▶ YOUR ASSIGNMENT:
Give the total number of lines in the data below that include "trapUnknown", and nothing else.

▶ PROVIDED INFORMATION:
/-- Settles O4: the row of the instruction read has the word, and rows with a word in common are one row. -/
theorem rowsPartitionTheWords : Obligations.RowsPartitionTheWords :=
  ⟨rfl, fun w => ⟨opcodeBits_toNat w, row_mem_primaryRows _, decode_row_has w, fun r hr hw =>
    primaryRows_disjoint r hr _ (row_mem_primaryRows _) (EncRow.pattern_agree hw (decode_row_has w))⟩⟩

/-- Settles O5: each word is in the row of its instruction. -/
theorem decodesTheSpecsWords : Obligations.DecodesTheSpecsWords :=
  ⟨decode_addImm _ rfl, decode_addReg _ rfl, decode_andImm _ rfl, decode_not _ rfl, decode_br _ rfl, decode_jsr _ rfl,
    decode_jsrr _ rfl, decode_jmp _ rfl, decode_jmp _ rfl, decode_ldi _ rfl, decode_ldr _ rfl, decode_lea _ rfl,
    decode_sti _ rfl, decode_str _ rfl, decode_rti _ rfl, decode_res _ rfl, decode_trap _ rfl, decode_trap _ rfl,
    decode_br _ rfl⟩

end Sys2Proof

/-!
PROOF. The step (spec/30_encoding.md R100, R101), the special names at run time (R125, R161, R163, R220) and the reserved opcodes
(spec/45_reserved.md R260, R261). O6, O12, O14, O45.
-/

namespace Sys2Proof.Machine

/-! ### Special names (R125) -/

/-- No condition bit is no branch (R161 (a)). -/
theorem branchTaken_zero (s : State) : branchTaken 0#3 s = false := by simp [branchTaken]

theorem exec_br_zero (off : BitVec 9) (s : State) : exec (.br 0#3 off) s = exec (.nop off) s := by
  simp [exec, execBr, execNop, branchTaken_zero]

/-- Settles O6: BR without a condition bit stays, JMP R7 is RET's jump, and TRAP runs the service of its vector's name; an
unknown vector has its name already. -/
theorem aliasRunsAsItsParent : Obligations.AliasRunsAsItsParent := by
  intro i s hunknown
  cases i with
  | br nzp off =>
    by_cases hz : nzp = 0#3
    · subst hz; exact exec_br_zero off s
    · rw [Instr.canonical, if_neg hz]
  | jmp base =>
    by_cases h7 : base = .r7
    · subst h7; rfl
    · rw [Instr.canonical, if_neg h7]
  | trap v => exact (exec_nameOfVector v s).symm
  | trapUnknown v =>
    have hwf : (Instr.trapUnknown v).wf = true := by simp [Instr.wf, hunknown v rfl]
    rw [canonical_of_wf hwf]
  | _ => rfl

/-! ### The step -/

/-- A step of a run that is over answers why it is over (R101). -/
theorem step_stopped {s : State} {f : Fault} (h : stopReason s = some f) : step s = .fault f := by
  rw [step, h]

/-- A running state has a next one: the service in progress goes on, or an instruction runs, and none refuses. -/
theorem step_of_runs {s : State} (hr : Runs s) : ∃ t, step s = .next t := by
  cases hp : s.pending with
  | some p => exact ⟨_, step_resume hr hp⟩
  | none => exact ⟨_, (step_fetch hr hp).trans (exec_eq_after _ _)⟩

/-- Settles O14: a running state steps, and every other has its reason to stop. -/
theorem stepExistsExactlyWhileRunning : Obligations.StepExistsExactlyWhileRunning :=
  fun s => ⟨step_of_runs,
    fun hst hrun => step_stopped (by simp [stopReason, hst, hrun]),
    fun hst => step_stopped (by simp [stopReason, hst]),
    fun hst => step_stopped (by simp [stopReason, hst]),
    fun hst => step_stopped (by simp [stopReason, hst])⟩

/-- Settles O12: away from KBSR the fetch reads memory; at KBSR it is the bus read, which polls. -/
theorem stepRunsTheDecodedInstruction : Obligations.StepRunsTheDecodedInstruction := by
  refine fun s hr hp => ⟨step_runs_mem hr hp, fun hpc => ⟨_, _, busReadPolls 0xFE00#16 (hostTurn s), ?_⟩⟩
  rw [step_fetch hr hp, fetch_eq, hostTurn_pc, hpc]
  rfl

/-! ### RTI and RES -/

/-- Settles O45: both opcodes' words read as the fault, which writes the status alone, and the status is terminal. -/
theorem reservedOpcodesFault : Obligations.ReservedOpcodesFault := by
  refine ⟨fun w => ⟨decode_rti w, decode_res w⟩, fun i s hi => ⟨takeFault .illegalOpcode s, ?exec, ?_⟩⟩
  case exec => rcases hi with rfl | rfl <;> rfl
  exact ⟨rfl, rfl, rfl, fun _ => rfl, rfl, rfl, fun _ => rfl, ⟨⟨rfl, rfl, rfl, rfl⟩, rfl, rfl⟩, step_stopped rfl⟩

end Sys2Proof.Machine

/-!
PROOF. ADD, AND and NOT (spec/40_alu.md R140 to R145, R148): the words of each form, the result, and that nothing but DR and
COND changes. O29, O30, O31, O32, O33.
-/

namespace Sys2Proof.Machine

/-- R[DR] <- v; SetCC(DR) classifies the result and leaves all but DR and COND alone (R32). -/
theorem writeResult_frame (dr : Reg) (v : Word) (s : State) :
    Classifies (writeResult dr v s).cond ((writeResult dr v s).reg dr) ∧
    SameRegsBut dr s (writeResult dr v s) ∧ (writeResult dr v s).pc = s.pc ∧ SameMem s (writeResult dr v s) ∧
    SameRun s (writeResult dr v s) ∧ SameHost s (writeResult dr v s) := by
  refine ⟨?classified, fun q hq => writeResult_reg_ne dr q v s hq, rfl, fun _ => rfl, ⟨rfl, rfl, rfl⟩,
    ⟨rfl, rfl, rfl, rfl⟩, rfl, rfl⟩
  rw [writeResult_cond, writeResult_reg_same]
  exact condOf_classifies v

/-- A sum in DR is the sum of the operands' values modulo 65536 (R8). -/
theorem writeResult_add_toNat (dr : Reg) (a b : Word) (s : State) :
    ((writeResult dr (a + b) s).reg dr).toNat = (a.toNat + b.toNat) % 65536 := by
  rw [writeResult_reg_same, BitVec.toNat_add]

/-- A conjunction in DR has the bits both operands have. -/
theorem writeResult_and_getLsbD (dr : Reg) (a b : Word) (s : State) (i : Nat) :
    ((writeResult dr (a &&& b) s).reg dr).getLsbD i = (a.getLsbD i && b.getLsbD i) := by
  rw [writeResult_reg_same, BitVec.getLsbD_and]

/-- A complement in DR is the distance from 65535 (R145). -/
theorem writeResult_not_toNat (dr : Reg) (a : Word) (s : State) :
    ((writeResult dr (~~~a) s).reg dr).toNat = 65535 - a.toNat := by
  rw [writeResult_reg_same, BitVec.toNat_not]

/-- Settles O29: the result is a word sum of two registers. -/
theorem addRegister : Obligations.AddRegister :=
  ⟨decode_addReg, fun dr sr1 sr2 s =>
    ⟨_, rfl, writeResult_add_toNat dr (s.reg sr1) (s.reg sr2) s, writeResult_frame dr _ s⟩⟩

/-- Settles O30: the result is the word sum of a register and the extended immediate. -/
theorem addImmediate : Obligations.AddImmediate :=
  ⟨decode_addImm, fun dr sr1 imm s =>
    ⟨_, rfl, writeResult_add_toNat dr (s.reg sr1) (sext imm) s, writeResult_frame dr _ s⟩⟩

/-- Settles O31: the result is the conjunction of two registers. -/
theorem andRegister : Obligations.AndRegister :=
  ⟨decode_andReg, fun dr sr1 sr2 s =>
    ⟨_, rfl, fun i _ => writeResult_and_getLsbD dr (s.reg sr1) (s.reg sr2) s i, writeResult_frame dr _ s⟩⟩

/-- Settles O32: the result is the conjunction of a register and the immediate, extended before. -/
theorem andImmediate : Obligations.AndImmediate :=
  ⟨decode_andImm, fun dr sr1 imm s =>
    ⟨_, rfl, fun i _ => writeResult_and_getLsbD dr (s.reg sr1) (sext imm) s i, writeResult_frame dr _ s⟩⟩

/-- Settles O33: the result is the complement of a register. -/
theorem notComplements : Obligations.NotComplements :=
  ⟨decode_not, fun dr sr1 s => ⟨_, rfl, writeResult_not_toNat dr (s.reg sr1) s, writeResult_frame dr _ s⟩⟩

▶ OUTPUT OF THE EXERCISE:
2